WORK ORDER:
Your reply should consist solely of the lines from the start of the material below through the line containing "Cells (l.foldl f s).mem := by", reproduced exactly.

:: RECORDS SUPPLIED ::

-- ==== Sys2Proof/Laws/Sound.lean ====
section
/-! SUPPORT. Every operation keeps memory sound: from a state whose memory is in its canonical form, with every byte inside its slot (R16;
log entry 4), it gives a state, where it gives one, whose memory is so too. One lemma per operation, in the order of the files of
Machine/; memory itself changes in setByte, setBytes, wipeRange and offCore alone. -/
namespace Sys2Proof.Machine

/-- A memory in its canonical form whose bytes hold only bits of their slots: what `State.memSound` says of a state's. -/
def Cells (m : List Host.Cell) : Prop := Memory.wf m = true ∧ ∀ c ∈ m, c.2 &&& laneMask c.1 = c.2
theorem State.memSound_iff (s : State) : s.memSound ↔ Cells s.mem := Iff.rfl
/-- The same of the state that an operation gives, where it gives one. -/
structure OptCells (o : Option State) : Prop where
  cells : ∀ t, o = some t → Cells t.mem
structure OptCells2 {α : Type} (o : Option (α × State)) : Prop where
  cells : ∀ t, o = some t → Cells t.2.mem
theorem iterate_sound {f : State → State} (hf : ∀ s, Cells s.mem → Cells (f s).mem) (n : Nat) {s : State} (h : Cells s.mem) :
    Cells (iterate f n s).mem := by
  induction n generalizing s with
  | zero => exact h
  | succ n ih => exact ih (hf s h)
theorem foldl_sound {α : Type} {f : State → α → State} (hf : ∀ s a, Cells s.mem → Cells (f s a).mem) (l : List α) {s : State} (h : Cells s.mem) :
    Cells (l.foldl f s).mem := by
  induction l generalizing s with
  | nil => exact h
  | cons a r ih => exact ih (hf s a h)
theorem foldl1_sound {α β : Type} {f : State × β → α → State × β} (hf : ∀ p a, Cells p.1.mem → Cells (f p a).1.mem) (l : List α) {p : State × β}
    (h : Cells p.1.mem) : Cells (l.foldl f p).1.mem := by
  induction l generalizing p with
  | nil => exact h
  | cons a r ih => exact ih (hf p a h)
theorem foldlO_sound {α : Type} {f : Option State → α → Option State} (hf : ∀ o a, OptCells o → OptCells (f o a)) (l : List α) {o : Option State}
    (h : OptCells o) : OptCells (l.foldl f o) := by
  induction l generalizing o with
  | nil => exact h
  | cons a r ih => exact ih (hf o a h)
theorem ite_sound {c : Prop} [Decidable c] {a b : State} (ha : c → Cells a.mem) (hb : ¬c → Cells b.mem) : Cells (if c then a else b).mem := by
  by_cases h : c
  · rw [if_pos h]; exact ha h
  · rw [if_neg h]; exact hb h
theorem iteO_sound {c : Prop} [Decidable c] {a b : Option State} (ha : c → OptCells a) (hb : ¬c → OptCells b) : OptCells (if c then a else b) := by
  by_cases h : c
  · rw [if_pos h]; exact ha h
  · rw [if_neg h]; exact hb h
theorem iteP_sound {α : Type} {c : Prop} [Decidable c] {a b : Option (α × State)} (ha : c → OptCells2 a) (hb : ¬c → OptCells2 b) :
    OptCells2 (if c then a else b) := by
  by_cases h : c
  · rw [if_pos h]; exact ha h
  · rw [if_neg h]; exact hb h
theorem ite1_sound {α : Type} {c : Prop} [Decidable c] {a b : State × α} (ha : c → Cells a.1.mem) (hb : ¬c → Cells b.1.mem) :
    Cells (if c then a else b).1.mem := by
  by_cases h : c
  · rw [if_pos h]; exact ha h
  · rw [if_neg h]; exact hb h
theorem getD_sound {o : Option State} {s : State} (ho : OptCells o) (h : Cells s.mem) : Cells (o.getD s).mem := by
  cases o with
  | none => exact h
  | some t => exact ho.cells t rfl
theorem some_sound {s : State} (h : Cells s.mem) : OptCells (some s) := ⟨fun t e => by cases e; exact h⟩
theorem some2_sound {α : Type} {p : α × State} (h : Cells p.2.mem) : OptCells2 (some p) := ⟨fun t e => by cases e; exact h⟩
theorem none_sound : OptCells none := ⟨fun t e => by cases e⟩
theorem none2_sound {α : Type} : OptCells2 (none : Option (α × State)) := ⟨fun t e => by cases e⟩
theorem map_sound {α : Type} {o : Option α} {f : α → State} (h : ∀ a, Cells (f a).mem) : OptCells (o.map f) :=
  ⟨fun t e => by cases o with | none => cases e | some a => cases e; exact h a⟩
theorem optSome_sound {t : State} (h : OptCells (some t)) : Cells t.mem := h.cells t rfl
theorem use_sound {o : Option State} {t : State} (e : o = some t) (ho : OptCells o) : Cells t.mem := ho.cells t e
theorem use2_sound {α : Type} {o : Option (α × State)} {a : α} {t : State} (e : o = some (a, t)) (ho : OptCells2 o) : Cells t.mem := ho.cells _ e
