/-- The premises of the clauses about PARK and DEEP in `Obligations.TimeService`, `Obligations.OutsideUnits`,
`Obligations.EthernetAndLinks`, `Obligations.FaultsAndWatchdogs` and `Obligations.BlockAndEnginePublications` hold. -/
theorem witness_ParkAndDeep :
  (
    let s : State := { onS with power := { phase := .deep, refclkOk := true } }
    (s.power.phase = .deep) ∧
        (s.power.refclkOk = true) ∧
        (s.cfg 0x5870 5 / 2 ^ 31 % 2 = 0)) ∧
  (
    let s : State := { (onS.setDict 0x5870 5 [0, 0, 0, 0x80]) with power := { phase := .deep, refclkOk := true } }
    (s.power.phase = .deep ∧ s.power.refclkOk = true ∧ s.cfg 0x5870 5 / 2 ^ 31 % 2 = 1) ∧
        (s.cfg 0x5870 1 / 2 ^ 31 % 2 = 0)) ∧
  (
    let s : State := { (onS.setDict 0x5870 5 [1, 0, 0, 0]) with power := { phase := .park } }
    (s.power.phase = .park ∧ s.cfg 0x5870 5 / 2 ^ 0 % 2 = 1 ∧ s.cfg 0x5870 5 / 2 ^ 31 % 2 = 0) ∧
        (s.cfg 0x5870 1 / 2 ^ 0 % 2 = 0) ∧
        (s.time.todNext = none) ∧
        (s.cfg 0x5820 6 * 1000 ≥ (secondOffset s.time.now).natAbs)) ∧
  (
    let s : State := { onS with power := { phase := .park }, ladder := { ewdLimit := [(0, 1)] }, iface := { linkDown := 0xF } }
    (s.watchdogsRest = false) ∧
        (s.power.phase = .park) ∧
        (s.ladder.ewdLimit.look 0 0 ≠ 0) ∧
        (s.ladder.ewdLimit.look 0 95 = 0) ∧
        (s.iface.linkDown.getLsbD 4 = false)) ∧
  (
    let s : State := { engS 0 { g := [(1, 511#24)] } with power := { phase := .park } }
    (s.power.phase = .park) ∧
        (s.engFree 0 = true)) := by
  refine ⟨?_, ?_, ?_, ?_, ?_⟩ <;> (decide +kernel)

/-- In PARK a line outside GPIO_WAKE publishes nothing (R237). -/
theorem test_gpioEdge_park : exec (.gpioEdge 3 true) { onS with power := { phase := .park } } =
    .next { onS with power := { phase := .park } } := rfl

/-! ### Parcels written out from the encoding tables -/

theorem test_parcel_move_constant : decodeParcels 0b101001010001100100#18 0 = .op (.movi 4 100) := by decide
theorem test_parcel_store_step : decodeParcels 0b100111000000100001#18 0 = .op (.stwi 0 2 1) := by decide
theorem test_parcel_repeat : decodeParcels 0b000000100100000000#18 0 = .op .rpti := by decide
/-- LD.H.S of the multi-parcel table: LOP 15h, RD 1, RA 3, X 2, then the displacement 6 (R183). -/
theorem test_parcel_load : decodeParcels 0b110101010001001110#18 6 = .op (.ld .hs 1 2 3 6) := by decide
/-- C0 g5, b2[g3 + 4] of the example in chapter 09: 3_C14Eh, 0_0004h. -/
theorem test_parcel_customer : decodeParcels 0x3C14E#18 4 = .op (.custom 0 5 3 2 4) := by decide

/-! ### The spec's worked examples -/

/-- Chapter 03, a cold, aged bank: 38 F and 85 mΩ measured at 25 °C, −30 °C now, every entry at its default. -/
def coldBank : State := { onS with holdup := { cMeas := some 38000, esrMeas := 85000, tMeas := 25, tbank := -30 } }
/-- v_floor is 3.433 V. -/
theorem test_cold_bank_floor : coldBank.vFloor.floor = 3433 := by decide +kernel
/-- At 3.75 V, H is about 1,018,800,000 bytes. -/
theorem test_cold_bank_horizon : 1018700000 < coldBank.horizonAt 3750 ∧ coldBank.horizonAt 3750 < 1018900000 := by decide +kernel
/-- At 3.55 V the energy left is below the reserve: H is 0. -/
theorem test_cold_bank_empty : coldBank.horizonAt 3550 = 0 := by decide +kernel

/-- Chapter 02: the open time 1,893,456,000 s as it stands in a header. -/
theorem test_open_time : toLE 10 1893456000 = [0x80, 0xD8, 0xDB, 0x70, 0, 0, 0, 0, 0, 0] := by decide

/-- Chapter 07, an early read, a divide overflow: engine 29 before the example starts. -/
def engine29 : State :=
  { onS with power := { phase := .run, refclkOk := true, pllLock := true } }.setEng 29
    { run := .running, ie := true, mlo := 7, g := [(3, 0x400), (4, 0x1000), (6, 0x800000), (7, 0xFFFFFF)] }
/-- The state that a command leaves. -/
def after (c : Instr) (s : State) : State := match exec c s with | .next t => t | _ => s
/-- Cycle 0: the product is in flight and MLO still reads 7. -/
theorem test_early_read :
    let x := (after (.mulu 29 3 4) engine29).eng 29
    x.mlo = 7 ∧ x.mhi = 0 ∧ x.mdb = true ∧ x.products = [(0, 0x400000)] := by decide +kernel
/-- Cycle 3: the product is written. -/
theorem test_product_lands : ((after (.mulResult 29) (after (.mulu 29 3 4) engine29)).eng 29).mlo = 0x400000 := by decide +kernel
/-- Cycles 2 and 15: the quotient of the divide overflow, with DOV. -/
theorem test_divide_overflow :
    let x := (after (.divResult 29) (after (.divs 29 6 7) engine29)).eng 29
    x.mlo = 0x800000 ∧ x.mhi = 0 ∧ x.dov = true ∧ x.dz = false ∧ x.mdb = false := by decide +kernel
/-- MUL of 80_0000h by 80_0000h, MULU of FF_FFFFh by FF_FFFFh, and DIVS of −7 by 2 (chapter 07). -/
theorem test_exact_products :
    ((after (.mul 29 6 6) engine29).eng 29).products = [(0x400000, 0)] ∧
    ((after (.mulu 29 7 7) engine29).eng 29).products = [(0xFFFFFE, 1)] ∧
    divS 0xFFFFF9 2 = { lo := 0xFFFFFD, hi := 0xFFFFFF, dov := false, dz := false } := by decide +kernel

/-- Chapter 10: with an arrival pending, a second is coalesced; COUNT is then 2, and a read of it clears it. -/
def source179 : State := { onS with vu := { src := [(179, { pending := true, count := 1, arrivals := 1 })] } }
theorem test_second_arrival :
    (after (.sourceArrival 179) source179).vu.row 179 = { pending := true, count := 2, arrivals := 2, coalesced := 1 } ∧
    ((after (.srcCountRead 29 179) (after (.sourceArrival 179) source179)).vu.row 179).count = 0 := by decide +kernel

/-- Chapter 12: engine 17 acknowledges channel 40, which then reads SENT 1, ACKS 1, FULL 0; engine 9 receives its event. -/
def channel40 : State :=
  { onS with mbox := { locked := true, ch := [(40, { full := true, valid := true, sent := 1, slot := [(0, 9)], sender := 9#7, receiver := 17#7 })] } }
theorem test_channel_acknowledged :
    let t := after (.ack 17 40 0) channel40
    (t.mbox.row 40).sent = 1 ∧ (t.mbox.row 40).acks = 1 ∧ (t.mbox.row 40).full = false ∧ (t.eng 9).evl = 0x020000 := by decide +kernel

/-- A command at the front runs and leaves the queue's rest; on an empty queue time advances (log entry 48). -/
theorem test_step_front :
    step { source179 with pending := [.srcCountRead 29 179, .sourceArrival 0] } =
      exec (.srcCountRead 29 179) { source179 with pending := [.sourceArrival 0] } ∧
    step source179 = .next source179.tick := ⟨rfl, rfl⟩

end Sys2Proof.Tests
end

namespace Sys2Proof.Machine

/-! ### Device byte addresses (R20) -/

/-- R20's formula: bank and offset stand side by side, so the address is their sum. -/
theorem devAddr_toNat (b : BitVec 11) (off : W24) : (devAddr b off).toNat = b.toNat * 2 ^ 24 + off.toNat := by
  rw [devAddr, BitVec.toNat_append, ← Nat.shiftLeft_add_eq_or_of_lt off.isLt, Nat.shiftLeft_eq]

/-- The upper eleven bits of a device byte address are its bank. -/
@[simp] theorem devAddr_bank (b : BitVec 11) (off : W24) : (devAddr b off).extractLsb' 24 11 = b :=
  BitVec.extractLsb'_append_eq_left

/-- The lower 24 bits of a device byte address are its offset. -/
@[simp] theorem devAddr_offset (b : BitVec 11) (off : W24) : (devAddr b off).extractLsb' 0 24 = off :=
  BitVec.extractLsb'_append_eq_right

/-- Within an access only the offset moves, modulo 2^24; the bank stays. -/
theorem byteAddr_devAddr (b : BitVec 11) (off : W24) (i : Nat) :
    byteAddr (devAddr b off) i = devAddr b (off + BitVec.ofNat 24 i) := by
  rw [byteAddr, devAddr_bank, devAddr_offset]
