-- ==== Sys2Proof/Config.lean ====
section
/-! DEFINITION. The open values of the device. Every constant here is opaque and has no body: it stands for a value the
manual does not state (a random number, a loop filter's output, an undefined byte) or for a published algorithm whose
values the manual does not restate (AES, SHA-2, ECDSA). Nothing can be proved about which value it is, so
a theorem that mentions one holds for every value. -/

namespace Sys2Proof.Config

/-- The n-th free value: a number the manual leaves open. The model applies it to the counter State.free, so that each
open value is a fresh one. Log entry 1. -/
opaque freeNat (n : Nat) : Nat

/-- Byte `i` of the n-th request to the DRBG under its seed material of three conditioned blocks (R374): CTR_DRBG of
SP 800-90A is not restated by the manual. -/
opaque rngByte (seed : List Byte) (n i : Nat) : Byte
/-- Byte `i` of the block that the conditioner makes of 16 raw words of one cell: AES-256 CBC-MAC under the fixed key of
the boot ROM, which the manual does not give (R373). -/
opaque cbcMacByte (raw : List (BitVec 32)) (i : Nat) : Byte

/-- Byte `i` of SHA-256 of a message (FIPS 180-4). -/
opaque sha256Byte (m : List Byte) (i : Nat) : Byte
/-- Byte `i` of SHA-384 of a message (FIPS 180-4). -/
opaque sha384Byte (m : List Byte) (i : Nat) : Byte
/-- Byte `i` of a cipher operation's output: operation code, key, IV, additional data and input (R342, R351). -/
opaque cipherByte (op : Nat) (key iv aad input : List Byte) (i : Nat) : Byte
/-- Byte `i` of an authentication tag: operation code, key, IV, additional data and input (R351). -/
opaque macByte (op : Nat) (key iv aad input : List Byte) (i : Nat) : Byte
/-- The unwrapped bytes of a KWP ciphertext under a key, or none where the unwrap fails (R240, SP 800-38F). -/
opaque kwpUnwrap (key wrapped : List Byte) : Option (List Byte)
/-- The wrapped bytes of a key under a key (KWP). -/
opaque kwpByte (key plain : List Byte) (i : Nat) : Byte
/-- A signature verifies: algorithm code (Table CMD-11), public key, message, signature. -/
opaque sigVerify (alg : Nat) (pub msg sig : List Byte) : Bool
/-- Byte `i` of a signature: algorithm code, private key, message, nonce source. -/
opaque sigByte (alg : Nat) (priv msg : List Byte) (n i : Nat) : Byte
/-- A public point is on its curve, not the point at infinity and in range (R359). -/
opaque pointOk (alg : Nat) (pub : List Byte) : Bool
/-- Byte `i` of the public key of a private key. -/
opaque pubByte (alg : Nat) (priv : List Byte) (i : Nat) : Byte
/-- Byte `i` of an ECDH shared value. -/
opaque ecdhByte (alg : Nat) (priv peer : List Byte) (i : Nat) : Byte
/-- The placement hash of a match key under the per-boot hash key (R166). -/
opaque groveHash (key : Nat) (which : Nat) (m : Nat) : Nat
/-- Byte `i` of AES-256-XTS of a line under KG_ENC and a tweak (R168). -/
opaque xtsByte (key tweak plain : List Byte) (i : Nat) : Byte
/-- Byte `i` of the decryption of a line that is not one the device stored (R169). -/
opaque xtsPlainByte (key tweak stored : List Byte) (i : Nat) : Byte
/-- Byte `i` of AES-256-CMAC under KG_MAC (R168). -/
opaque cmacByte (key msg : List Byte) (i : Nat) : Byte

/-- The frequency (µHz) the proportional-integral loop puts out: the bandwidth code, the frequency applied, the phase
error of the cycle, and the free counter (R33: the manual gives the bandwidth and not the gains). -/
opaque loopFilter (bw freq : Nat) (err : Int) (n : Nat) : Nat
/-- The frequency (µHz) measured from a mains period of 2^-16 ns, of TAI while PTP is locked and of TBCLK otherwise
(R30, R41: how periods are averaged is not given). -/
opaque measuredFreq (span n : Nat) : Nat
/-- The size (µHz) of the pull toward the source phase during acquisition, before its limit (R41). -/
opaque acqPull (err : Int) (n : Nat) : Nat
/-- The rate correction of the PTP servo, in parts per 10^12 (R30, R37: the servo runs in Aeduf and is not given). -/
opaque servoRate (n : Nat) : Int
/-- The device's own clockClass when it is grandmaster (Table GAC-5: the value is not given). -/
opaque ownClass : BitVec 8
/-- The clockIdentity of the device in PTP messages (R37: not given). -/
opaque clockId : BitVec 64
/-- Byte `i` of the Announce fields that PTP's data sets hold and the manual does not: UTC offset to timeSource. -/
opaque announceByte (i : Nat) : Byte
/-- Byte `i` of the values of the ALTERNATE_TIME_OFFSET_INDICATOR and IEEE_C37_238 TLVs of an Announce (R37). -/
opaque tlvByte (i : Nat) : Byte
/-- The source address of the frames that the device itself sends on a lane (R149: not given). -/
opaque portMac (lane : Nat) : BitVec 48
/-- The fixed pad-to-ball delay of a lane's transmit or receive pad, in 2^-8 ns, which the factory info block holds at a
place the manual does not give (R151). -/
opaque padBall (lane : Nat) (tx : Bool) : Int

/-- The verdict on a signature under Octyth's firmware key, which the boot ROM holds (R455: the key is not given). -/
opaque firmwareSig (msg sig : List Byte) : Bool

/-- Byte `a` of the boot ROM (Table ISA-5: its contents are not given). -/
opaque romByte (a : Nat) : Byte

end Sys2Proof.Config
end

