/-- A lane leaves UP: the link-down rule, and the loss of an ACTIVE extender (Tables LNE-4 and LNE-11). -/
def State.leaveUp (s : State) (k : Nat) : State :=
  if s.laneUp k then (s.linkDownRule k).extLossIfActive k else s

/-- A lane enters a state. -/
def State.laneTo (s : State) (k st : Nat) : State :=
  ((s.leaveUp k).unqualify k).setF (F.LNE_LANE_STS_STATE k) st

/-- A lane that fails in UP goes DOWN (Table LNE-4). -/
def State.laneFail (s : State) (k : Nat) : State :=
  if s.laneUp k then
    ((s.laneTo k lDown).addF (F.LNE_LANE_LINK_DOWNS_COUNT k) 1).lneFlag 1 k
  else s

/-- A lane gives up in ALIGN (Table LNE-4). -/
def State.alignFail (s : State) (k : Nat) : State :=
  let woken := (s.lane k).woken
  let s := (s.laneTo k lDown).setLane k { s.lane k with woken := false }
  if woken then s.addF (F.LNE_LANE_WAKE_FALSE_COUNT k) 1 else s

/-- A lane goes DOWN from whatever it is in, where it is powered and enabled (R125). -/
def State.laneDrop (s : State) (k : Nat) : State :=
  if s.laneUp k then s.laneFail k else if s.laneSt k = lAlign then s.alignFail k else s

/-- The wake block: its sync header, block type and control codes C0 to C7 (Table LNE-12). -/
def wakeBlock : List Nat := [2, 0x1E, 0x2D, 0x33, 0x4B, 0x55, 0x66, 0x78, 0x2D, 0x33]

/-- The wake pattern: 64 wake blocks in succession, sent unscrambled (R142). -/
def wakePattern : List Nat := (List.replicate 64 wakeBlock).flatten

/-- The lane's enable has changed (Table LNE-4); a lane whose Tract is not ON is OFF, and follows it when the Tract is ON. -/
def State.laneEnable (s : State) (k : Nat) : State :=
  let en := s.fb (F.LNE_LANE_CTL_EN k)
  let st := s.laneSt k
  if st = lOff || !s.domOn (dTract0 + k / 4) then s
  else if st = lDisabled && en then
    let s := if s.fastLane k then s.emit (.control k kWake wakePattern) else s
    s.setF (F.LNE_LANE_STS_STATE k) lDown
  else if st ≠ lDisabled && !en then s.laneTo k lDisabled
  else s

/-- The Tract domain of a lane reaches ON, or leaves it (Table LNE-4). -/
def State.lanePower (s : State) (k : Nat) (on : Bool) : State :=
  if on then
    if s.laneSt k = lOff || s.laneSt k = lDisabled then s.setF (F.LNE_LANE_STS_STATE k) (if s.fb (F.LNE_LANE_CTL_EN k) then lDown else lDisabled) else s
  else if s.laneSt k = lOff then s else s.laneTo k lOff

/-! ### The twin lanes TL0 and TL1 (R277) -/

def State.tl (s : State) (j : Nat) : Nat := s.twin.tl.getD j lOff

/-- The last twin lane has left UP: the session is no longer keyed (R277, Table TWN-5). -/
def State.twinLinkDown (s : State) : State :=
  let was := s.fb F.TWN_LINK_STS_KEYED
  let s := (s.setF F.TWN_LINK_STS_KEYED 0).wr R.TWN_OFS 0
  let none_ : TwinHs := { phase := 0, session := 0, eph := [], offer := [], accept := [], confirm := [], sends := 0, peerPub := [], km := [] }
  let s := { s with twin := { s.twin with hs := none_, cak := [], rxSak := false, txSak := false } }
  s.doIf was (fun s => s.raise twnEvt 1 (leNat (s.twin.peerDigest.take 4)))

/-- A twin lane enters a state; TWN_LINK_STS shows whether it is UP. -/
def State.setTl (s : State) (j st : Nat) : State :=
  let was := s.tl 0 = lUp || s.tl 1 = lUp
  let s := { s with twin := { s.twin with tl := s.twin.tl.set j st } }.setB (if j = 0 then F.TWN_LINK_STS_TL0 else F.TWN_LINK_STS_TL1) (st = lUp)
  s.doIf (was && !(s.tl 0 = lUp || s.tl 1 = lUp)) (·.twinLinkDown)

:::

RESPONSE TO THE EXERCISE:
-- ==== Sys2Proof/Laws/Sound.lean ====
section
/-! SUPPORT. Every operation keeps memory sound: from a state whose memory is in its canonical form, with every byte inside its slot (R16;
log entry 4), it gives a state, where it gives one, whose memory is so too. One lemma per operation, in the order of the files of
Machine/; memory itself changes in setByte, setBytes, wipeRange and offCore alone. -/
namespace Sys2Proof.Machine

/-- A memory in its canonical form whose bytes hold only bits of their slots: what `State.memSound` says of a state's. -/
def Cells (m : List Host.Cell) : Prop := Memory.wf m = true ∧ ∀ c ∈ m, c.2 &&& laneMask c.1 = c.2
theorem State.memSound_iff (s : State) : s.memSound ↔ Cells s.mem := Iff.rfl
/-- The same of the state that an operation gives, where it gives one. -/
structure OptCells (o : Option State) : Prop where
  cells : ∀ t, o = some t → Cells t.mem
structure OptCells2 {α : Type} (o : Option (α × State)) : Prop where
  cells : ∀ t, o = some t → Cells t.2.mem
theorem iterate_sound {f : State → State} (hf : ∀ s, Cells s.mem → Cells (f s).mem) (n : Nat) {s : State} (h : Cells s.mem) :
    Cells (iterate f n s).mem := by
  induction n generalizing s with
  | zero => exact h
  | succ n ih => exact ih (hf s h)
theorem foldl_sound {α : Type} {f : State → α → State} (hf : ∀ s a, Cells s.mem → Cells (f s a).mem) (l : List α) {s : State} (h : Cells s.mem) :
    Cells (l.foldl f s).mem := by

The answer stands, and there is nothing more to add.